**What you need to do:**
In the data, extract each line that holds the string "hword".

**Stored entries:**

>>

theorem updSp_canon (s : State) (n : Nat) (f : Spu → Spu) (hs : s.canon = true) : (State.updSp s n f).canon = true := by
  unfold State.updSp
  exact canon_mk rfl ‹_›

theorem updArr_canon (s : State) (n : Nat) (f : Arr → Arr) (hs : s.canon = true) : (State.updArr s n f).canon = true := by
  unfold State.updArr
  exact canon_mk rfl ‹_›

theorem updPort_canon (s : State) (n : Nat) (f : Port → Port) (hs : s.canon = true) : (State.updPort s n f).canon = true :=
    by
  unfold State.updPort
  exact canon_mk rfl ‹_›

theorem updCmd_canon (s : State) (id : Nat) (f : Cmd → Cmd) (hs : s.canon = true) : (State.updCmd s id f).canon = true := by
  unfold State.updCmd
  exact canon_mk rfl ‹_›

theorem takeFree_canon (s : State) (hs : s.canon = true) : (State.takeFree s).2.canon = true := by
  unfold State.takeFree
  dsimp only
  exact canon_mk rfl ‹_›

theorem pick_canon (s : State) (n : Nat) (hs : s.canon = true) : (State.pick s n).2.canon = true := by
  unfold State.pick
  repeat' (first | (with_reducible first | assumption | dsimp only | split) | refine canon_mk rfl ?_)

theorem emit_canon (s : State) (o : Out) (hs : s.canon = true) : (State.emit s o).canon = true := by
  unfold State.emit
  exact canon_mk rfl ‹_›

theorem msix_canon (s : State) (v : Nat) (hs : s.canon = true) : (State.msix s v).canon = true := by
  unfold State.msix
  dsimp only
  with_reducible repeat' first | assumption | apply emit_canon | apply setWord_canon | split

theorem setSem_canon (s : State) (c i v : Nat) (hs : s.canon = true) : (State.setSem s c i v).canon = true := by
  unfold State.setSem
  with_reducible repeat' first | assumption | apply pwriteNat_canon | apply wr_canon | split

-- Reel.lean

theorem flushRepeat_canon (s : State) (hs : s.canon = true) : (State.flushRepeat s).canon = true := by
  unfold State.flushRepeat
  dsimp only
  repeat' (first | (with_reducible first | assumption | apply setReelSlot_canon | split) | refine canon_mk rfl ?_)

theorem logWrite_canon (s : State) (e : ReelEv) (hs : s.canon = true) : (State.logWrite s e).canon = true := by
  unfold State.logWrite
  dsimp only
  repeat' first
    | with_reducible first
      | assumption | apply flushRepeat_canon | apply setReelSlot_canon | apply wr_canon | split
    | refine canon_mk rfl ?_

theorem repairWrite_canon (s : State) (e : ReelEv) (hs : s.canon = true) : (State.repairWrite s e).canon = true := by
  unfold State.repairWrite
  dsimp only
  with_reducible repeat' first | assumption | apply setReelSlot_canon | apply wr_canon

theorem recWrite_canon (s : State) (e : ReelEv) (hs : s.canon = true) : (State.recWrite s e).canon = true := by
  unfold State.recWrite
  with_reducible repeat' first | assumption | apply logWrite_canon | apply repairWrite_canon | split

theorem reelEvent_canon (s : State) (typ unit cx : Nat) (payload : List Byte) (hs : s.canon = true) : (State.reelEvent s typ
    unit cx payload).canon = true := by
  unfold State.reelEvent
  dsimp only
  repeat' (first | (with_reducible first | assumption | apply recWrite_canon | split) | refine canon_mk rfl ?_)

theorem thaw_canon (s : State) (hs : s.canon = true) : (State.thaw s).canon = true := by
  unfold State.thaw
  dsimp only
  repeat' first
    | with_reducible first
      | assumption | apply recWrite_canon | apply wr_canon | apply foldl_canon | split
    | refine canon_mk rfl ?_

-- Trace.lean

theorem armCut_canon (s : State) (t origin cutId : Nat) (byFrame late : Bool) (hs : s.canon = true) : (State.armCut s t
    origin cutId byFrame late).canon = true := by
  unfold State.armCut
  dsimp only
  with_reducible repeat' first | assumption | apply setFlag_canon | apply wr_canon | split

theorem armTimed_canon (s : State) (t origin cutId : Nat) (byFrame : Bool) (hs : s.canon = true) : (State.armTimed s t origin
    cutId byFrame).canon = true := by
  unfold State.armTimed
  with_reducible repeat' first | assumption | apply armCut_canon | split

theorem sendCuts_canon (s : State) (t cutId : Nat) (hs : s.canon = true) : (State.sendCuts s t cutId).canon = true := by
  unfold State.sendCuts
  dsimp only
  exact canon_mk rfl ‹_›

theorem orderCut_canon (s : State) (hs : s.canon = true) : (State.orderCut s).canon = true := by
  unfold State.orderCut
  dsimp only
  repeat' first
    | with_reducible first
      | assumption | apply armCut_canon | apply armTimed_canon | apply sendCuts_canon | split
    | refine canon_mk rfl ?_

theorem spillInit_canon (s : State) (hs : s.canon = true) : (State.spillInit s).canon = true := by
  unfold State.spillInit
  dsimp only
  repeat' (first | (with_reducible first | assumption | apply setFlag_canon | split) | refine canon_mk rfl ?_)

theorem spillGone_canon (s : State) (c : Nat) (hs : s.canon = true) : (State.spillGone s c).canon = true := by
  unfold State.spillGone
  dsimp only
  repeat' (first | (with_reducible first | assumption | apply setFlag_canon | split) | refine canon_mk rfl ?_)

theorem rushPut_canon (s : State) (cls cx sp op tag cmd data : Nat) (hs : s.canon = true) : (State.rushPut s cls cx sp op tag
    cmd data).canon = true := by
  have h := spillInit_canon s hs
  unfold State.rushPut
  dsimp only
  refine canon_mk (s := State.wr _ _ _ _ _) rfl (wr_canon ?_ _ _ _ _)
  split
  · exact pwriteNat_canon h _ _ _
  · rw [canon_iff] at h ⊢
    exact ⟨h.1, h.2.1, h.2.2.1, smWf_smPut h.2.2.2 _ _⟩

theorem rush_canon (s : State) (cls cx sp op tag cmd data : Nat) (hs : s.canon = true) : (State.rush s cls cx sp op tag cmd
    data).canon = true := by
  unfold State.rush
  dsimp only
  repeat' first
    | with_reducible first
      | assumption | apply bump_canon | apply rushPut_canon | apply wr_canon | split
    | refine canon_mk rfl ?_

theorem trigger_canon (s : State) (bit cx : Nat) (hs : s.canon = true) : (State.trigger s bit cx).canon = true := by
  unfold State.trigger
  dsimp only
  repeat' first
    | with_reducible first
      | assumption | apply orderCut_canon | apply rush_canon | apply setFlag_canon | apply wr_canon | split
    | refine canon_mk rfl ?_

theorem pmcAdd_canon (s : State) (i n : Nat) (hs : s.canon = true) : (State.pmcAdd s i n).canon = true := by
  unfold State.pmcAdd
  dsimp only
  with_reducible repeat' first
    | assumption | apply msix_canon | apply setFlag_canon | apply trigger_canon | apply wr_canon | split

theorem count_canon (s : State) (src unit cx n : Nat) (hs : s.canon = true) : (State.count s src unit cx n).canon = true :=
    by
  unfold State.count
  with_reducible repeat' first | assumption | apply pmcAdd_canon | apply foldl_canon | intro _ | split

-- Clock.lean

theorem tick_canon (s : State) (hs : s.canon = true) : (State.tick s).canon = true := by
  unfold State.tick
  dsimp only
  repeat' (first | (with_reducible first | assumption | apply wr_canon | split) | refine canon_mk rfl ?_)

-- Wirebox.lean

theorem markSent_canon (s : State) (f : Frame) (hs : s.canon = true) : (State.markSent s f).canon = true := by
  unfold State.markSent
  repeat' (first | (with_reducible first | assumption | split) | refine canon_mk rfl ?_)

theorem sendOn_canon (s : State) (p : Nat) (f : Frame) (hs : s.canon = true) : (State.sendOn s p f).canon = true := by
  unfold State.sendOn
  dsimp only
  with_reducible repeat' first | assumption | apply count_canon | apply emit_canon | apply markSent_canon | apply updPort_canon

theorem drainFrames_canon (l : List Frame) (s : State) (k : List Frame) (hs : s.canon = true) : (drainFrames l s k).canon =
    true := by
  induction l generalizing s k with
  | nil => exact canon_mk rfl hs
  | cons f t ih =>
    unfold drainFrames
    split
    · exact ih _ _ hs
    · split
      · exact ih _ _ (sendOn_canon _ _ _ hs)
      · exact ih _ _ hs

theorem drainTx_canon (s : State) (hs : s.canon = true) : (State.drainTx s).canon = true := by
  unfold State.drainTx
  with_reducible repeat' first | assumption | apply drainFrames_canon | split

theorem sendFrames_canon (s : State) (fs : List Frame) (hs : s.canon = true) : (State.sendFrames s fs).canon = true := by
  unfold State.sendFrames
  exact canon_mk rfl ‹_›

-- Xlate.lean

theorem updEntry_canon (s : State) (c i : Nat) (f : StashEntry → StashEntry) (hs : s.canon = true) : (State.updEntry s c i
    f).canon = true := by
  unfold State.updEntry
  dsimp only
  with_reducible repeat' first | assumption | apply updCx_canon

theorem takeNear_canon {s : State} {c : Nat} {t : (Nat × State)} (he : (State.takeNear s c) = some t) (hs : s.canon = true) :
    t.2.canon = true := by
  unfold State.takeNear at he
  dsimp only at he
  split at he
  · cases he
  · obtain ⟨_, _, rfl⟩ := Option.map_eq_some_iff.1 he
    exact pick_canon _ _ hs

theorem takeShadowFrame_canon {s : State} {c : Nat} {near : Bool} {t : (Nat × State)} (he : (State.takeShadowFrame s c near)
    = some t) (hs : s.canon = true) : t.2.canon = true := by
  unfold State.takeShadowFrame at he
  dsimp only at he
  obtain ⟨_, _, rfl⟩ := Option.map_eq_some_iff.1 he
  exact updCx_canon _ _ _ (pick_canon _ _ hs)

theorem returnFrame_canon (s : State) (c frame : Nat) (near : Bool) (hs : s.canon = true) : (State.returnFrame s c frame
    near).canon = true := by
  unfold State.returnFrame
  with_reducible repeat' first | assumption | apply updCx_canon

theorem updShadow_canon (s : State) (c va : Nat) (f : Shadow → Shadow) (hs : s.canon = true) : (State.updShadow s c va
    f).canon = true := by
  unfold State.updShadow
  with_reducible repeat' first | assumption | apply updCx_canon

<<
>>

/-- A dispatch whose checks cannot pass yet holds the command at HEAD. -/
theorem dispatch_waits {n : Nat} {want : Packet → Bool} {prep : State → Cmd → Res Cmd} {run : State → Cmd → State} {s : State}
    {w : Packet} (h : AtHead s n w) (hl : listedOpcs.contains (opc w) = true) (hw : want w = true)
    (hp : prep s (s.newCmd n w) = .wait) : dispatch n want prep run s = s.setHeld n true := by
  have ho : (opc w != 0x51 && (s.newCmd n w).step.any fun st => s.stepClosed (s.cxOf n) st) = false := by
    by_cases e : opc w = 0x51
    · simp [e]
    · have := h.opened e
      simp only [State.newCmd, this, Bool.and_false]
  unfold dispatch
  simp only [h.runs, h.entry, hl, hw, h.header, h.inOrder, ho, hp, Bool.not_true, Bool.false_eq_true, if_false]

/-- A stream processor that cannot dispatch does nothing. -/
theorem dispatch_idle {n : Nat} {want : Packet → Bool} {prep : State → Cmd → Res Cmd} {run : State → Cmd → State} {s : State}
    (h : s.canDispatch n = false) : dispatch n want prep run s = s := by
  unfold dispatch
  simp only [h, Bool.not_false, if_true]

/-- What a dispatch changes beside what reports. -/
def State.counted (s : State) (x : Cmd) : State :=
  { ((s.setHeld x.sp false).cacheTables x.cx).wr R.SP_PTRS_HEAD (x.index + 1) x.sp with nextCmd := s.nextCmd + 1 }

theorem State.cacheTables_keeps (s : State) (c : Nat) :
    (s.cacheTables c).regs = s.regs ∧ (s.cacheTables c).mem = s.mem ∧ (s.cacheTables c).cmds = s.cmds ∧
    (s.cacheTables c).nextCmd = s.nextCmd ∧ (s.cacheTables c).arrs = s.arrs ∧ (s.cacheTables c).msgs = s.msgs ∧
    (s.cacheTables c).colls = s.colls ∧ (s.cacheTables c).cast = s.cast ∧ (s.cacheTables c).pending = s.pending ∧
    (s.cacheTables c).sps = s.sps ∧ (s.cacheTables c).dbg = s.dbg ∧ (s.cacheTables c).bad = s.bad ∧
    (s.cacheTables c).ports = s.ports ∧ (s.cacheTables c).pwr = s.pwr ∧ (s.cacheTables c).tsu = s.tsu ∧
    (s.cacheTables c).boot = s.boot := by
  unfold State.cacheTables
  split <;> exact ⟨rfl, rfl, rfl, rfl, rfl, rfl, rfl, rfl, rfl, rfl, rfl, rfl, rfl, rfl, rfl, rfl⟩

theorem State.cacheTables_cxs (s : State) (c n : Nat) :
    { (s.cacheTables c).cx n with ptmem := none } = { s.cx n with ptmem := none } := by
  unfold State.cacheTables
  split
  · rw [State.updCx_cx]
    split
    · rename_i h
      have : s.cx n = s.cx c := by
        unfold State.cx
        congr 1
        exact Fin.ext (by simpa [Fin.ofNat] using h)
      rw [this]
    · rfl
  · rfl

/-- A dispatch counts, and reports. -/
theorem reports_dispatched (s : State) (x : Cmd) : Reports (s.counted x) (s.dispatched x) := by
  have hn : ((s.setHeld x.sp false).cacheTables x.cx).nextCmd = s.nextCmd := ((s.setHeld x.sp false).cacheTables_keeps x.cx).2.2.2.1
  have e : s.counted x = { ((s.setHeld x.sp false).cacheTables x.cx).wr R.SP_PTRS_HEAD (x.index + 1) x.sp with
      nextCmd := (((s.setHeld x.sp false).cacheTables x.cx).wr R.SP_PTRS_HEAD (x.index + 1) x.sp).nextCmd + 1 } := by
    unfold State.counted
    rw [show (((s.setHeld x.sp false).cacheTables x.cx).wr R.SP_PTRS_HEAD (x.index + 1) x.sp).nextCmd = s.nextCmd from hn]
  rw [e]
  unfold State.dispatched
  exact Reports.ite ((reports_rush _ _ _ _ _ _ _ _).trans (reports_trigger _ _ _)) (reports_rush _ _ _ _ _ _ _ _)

<<
>>

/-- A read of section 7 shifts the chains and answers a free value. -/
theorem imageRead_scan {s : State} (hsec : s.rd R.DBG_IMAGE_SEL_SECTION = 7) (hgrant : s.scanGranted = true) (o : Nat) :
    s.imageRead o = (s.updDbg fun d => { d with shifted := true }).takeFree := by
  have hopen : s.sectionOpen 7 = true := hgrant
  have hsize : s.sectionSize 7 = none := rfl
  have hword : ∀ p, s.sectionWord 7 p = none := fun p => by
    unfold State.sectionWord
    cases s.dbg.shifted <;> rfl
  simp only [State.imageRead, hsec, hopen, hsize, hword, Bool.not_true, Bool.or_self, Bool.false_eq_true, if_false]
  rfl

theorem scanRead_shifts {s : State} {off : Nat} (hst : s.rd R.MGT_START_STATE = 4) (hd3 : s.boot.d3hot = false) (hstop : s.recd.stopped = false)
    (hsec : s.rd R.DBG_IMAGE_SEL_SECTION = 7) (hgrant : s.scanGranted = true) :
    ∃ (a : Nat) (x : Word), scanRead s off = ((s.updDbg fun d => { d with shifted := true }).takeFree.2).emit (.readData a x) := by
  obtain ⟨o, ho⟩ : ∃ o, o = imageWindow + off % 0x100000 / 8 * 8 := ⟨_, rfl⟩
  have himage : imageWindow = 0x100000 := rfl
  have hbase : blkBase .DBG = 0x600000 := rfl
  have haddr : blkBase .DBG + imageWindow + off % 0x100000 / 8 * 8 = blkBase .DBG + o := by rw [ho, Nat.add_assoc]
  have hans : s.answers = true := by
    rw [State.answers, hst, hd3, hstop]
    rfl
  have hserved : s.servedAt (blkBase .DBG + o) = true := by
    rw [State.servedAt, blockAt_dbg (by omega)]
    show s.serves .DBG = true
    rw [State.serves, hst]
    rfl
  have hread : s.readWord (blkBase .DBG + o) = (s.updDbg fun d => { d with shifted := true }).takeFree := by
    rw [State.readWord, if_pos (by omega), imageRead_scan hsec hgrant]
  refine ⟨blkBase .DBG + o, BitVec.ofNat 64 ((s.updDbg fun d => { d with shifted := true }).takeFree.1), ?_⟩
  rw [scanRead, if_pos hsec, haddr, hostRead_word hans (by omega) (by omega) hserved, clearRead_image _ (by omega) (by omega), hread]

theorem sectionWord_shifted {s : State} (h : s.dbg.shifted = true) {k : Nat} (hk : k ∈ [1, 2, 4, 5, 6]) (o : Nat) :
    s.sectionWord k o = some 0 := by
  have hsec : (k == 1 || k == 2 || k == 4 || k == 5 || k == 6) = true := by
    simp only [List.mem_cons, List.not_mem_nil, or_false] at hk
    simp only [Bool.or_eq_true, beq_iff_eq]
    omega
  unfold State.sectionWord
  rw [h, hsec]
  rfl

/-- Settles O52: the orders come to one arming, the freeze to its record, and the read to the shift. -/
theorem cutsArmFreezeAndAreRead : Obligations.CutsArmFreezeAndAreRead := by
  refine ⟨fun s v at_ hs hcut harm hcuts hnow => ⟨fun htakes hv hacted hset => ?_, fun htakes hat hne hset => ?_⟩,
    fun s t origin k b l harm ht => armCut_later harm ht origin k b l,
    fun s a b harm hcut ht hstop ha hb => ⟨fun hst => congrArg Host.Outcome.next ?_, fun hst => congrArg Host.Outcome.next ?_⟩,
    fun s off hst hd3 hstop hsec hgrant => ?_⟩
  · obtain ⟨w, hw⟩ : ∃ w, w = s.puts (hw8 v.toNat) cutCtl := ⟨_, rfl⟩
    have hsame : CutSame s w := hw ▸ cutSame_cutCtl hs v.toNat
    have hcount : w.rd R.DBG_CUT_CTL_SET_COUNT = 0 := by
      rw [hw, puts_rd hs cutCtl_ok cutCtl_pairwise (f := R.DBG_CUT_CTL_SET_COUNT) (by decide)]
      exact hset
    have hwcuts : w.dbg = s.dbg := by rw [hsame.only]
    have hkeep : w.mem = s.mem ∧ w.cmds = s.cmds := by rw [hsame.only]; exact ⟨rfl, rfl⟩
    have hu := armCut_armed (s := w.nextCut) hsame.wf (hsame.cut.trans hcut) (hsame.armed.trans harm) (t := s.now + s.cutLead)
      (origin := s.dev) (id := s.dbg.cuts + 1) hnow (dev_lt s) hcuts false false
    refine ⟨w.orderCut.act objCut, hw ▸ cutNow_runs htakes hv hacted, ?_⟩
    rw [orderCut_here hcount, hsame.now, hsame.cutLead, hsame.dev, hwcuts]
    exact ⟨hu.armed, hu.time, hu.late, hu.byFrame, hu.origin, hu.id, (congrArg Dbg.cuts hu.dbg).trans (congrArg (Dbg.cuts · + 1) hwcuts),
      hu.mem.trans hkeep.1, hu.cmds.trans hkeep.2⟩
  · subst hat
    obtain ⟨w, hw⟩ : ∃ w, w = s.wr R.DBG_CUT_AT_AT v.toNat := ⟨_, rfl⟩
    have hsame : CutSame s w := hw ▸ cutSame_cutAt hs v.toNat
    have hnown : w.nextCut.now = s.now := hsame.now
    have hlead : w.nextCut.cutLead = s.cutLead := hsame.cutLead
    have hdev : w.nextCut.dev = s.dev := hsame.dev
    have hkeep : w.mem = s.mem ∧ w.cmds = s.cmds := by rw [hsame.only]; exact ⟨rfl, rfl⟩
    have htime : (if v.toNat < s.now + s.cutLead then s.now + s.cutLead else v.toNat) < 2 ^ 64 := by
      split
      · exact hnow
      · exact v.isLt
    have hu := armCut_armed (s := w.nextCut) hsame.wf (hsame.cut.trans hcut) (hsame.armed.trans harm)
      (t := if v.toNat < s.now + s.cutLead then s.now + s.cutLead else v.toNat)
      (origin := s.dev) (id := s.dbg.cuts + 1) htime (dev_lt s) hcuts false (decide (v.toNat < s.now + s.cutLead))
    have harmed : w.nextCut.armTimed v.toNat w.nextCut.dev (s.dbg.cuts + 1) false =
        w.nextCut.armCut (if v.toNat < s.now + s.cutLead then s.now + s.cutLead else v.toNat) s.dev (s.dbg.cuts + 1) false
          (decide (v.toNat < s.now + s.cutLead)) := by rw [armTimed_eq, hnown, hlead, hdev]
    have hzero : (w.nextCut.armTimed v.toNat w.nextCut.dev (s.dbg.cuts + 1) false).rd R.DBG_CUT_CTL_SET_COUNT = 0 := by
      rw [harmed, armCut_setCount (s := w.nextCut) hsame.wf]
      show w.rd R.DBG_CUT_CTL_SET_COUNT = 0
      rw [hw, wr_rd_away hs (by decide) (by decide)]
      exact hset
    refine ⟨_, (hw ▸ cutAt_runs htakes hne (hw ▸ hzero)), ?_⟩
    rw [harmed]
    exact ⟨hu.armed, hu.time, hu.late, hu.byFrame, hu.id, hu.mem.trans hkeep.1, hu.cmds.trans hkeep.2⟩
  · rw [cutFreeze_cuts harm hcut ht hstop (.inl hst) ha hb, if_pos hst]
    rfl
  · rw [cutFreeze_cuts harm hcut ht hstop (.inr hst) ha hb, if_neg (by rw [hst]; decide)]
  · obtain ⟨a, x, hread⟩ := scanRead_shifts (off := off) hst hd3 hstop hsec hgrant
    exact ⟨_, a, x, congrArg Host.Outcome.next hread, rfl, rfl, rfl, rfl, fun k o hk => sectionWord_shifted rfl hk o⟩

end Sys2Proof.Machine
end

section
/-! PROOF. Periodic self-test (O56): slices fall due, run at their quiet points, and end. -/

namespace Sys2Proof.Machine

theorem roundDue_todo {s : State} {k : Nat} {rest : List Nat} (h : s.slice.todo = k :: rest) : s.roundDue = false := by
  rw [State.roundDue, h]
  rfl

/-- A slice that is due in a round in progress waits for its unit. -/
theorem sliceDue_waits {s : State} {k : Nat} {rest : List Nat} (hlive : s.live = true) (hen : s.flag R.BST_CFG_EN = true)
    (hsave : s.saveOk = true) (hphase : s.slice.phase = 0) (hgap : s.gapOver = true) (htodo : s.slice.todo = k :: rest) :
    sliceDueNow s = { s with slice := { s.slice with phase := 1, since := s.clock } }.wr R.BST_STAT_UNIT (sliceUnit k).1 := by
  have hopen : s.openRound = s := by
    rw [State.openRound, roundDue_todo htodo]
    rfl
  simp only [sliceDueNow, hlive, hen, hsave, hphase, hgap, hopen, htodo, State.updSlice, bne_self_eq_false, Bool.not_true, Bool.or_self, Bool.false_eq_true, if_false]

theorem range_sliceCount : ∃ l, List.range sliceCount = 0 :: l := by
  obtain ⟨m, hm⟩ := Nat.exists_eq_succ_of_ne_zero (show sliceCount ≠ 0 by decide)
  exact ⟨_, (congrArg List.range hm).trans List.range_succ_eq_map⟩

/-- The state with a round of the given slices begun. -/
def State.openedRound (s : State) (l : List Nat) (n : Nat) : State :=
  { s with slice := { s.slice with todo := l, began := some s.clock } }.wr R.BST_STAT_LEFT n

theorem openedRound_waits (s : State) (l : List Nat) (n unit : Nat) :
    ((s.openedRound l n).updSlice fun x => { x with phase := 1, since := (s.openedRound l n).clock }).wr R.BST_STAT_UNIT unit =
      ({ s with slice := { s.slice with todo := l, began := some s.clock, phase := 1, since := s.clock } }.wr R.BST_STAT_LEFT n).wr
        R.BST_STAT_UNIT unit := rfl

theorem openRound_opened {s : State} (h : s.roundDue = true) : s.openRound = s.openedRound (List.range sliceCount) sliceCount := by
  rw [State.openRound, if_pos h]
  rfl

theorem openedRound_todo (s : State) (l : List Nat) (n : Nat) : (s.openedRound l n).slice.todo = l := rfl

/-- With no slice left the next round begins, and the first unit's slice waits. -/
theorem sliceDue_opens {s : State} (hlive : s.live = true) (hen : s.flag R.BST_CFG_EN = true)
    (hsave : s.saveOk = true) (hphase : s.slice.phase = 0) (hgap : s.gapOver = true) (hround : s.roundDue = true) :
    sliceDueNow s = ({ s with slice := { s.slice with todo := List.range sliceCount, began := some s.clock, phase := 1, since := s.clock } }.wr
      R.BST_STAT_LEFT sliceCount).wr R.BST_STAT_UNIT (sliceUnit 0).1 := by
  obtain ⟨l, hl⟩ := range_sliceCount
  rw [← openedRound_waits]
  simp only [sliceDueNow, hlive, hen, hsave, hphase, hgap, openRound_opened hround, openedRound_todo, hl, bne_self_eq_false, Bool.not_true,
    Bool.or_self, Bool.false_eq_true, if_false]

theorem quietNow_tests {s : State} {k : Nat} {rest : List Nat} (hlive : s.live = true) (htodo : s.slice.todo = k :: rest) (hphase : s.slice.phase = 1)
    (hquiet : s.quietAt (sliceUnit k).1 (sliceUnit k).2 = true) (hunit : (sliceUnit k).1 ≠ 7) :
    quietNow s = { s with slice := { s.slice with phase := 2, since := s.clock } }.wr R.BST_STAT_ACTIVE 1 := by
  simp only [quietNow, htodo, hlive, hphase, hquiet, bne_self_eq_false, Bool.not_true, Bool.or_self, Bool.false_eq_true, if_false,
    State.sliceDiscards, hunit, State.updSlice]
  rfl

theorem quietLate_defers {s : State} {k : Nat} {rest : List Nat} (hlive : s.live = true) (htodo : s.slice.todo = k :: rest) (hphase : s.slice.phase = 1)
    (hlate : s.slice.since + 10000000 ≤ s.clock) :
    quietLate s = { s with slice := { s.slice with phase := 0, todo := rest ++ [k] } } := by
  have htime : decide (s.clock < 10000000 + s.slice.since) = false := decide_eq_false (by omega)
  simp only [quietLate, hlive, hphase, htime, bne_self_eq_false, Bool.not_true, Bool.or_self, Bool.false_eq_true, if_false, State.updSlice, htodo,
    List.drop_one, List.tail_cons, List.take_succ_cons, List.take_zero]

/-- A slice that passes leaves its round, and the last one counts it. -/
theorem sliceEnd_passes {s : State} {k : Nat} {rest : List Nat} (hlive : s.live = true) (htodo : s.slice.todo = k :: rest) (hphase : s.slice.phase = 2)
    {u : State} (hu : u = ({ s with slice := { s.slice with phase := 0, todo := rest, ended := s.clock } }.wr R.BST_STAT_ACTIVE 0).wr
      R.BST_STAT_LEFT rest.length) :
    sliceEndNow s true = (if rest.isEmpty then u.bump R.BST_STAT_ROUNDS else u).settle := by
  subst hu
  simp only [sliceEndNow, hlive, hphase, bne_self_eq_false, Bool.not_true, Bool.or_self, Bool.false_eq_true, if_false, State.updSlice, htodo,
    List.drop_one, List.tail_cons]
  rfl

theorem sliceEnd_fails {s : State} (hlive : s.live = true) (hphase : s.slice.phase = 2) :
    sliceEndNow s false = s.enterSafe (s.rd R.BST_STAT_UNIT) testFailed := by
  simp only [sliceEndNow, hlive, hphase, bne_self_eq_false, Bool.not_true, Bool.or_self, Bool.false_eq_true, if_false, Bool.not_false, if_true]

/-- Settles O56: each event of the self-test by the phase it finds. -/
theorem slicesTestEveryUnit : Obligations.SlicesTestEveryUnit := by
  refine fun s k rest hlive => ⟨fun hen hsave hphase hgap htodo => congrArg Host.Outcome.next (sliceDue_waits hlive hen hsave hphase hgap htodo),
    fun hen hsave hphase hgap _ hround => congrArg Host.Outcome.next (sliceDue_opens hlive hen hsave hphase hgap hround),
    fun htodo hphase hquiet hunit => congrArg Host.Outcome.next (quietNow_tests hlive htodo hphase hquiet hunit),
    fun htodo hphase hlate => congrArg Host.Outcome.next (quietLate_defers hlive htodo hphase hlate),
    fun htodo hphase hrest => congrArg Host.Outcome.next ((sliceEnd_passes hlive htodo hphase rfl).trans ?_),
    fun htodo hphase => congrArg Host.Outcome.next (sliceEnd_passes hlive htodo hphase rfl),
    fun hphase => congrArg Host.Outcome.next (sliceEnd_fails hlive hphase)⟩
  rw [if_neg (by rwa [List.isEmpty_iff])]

<<

**Exercise result:**
  have hword : ∀ p, s.sectionWord 7 p = none := fun p => by
  simp only [State.imageRead, hsec, hopen, hsize, hword, Bool.not_true, Bool.or_self, Bool.false_eq_true, if_false]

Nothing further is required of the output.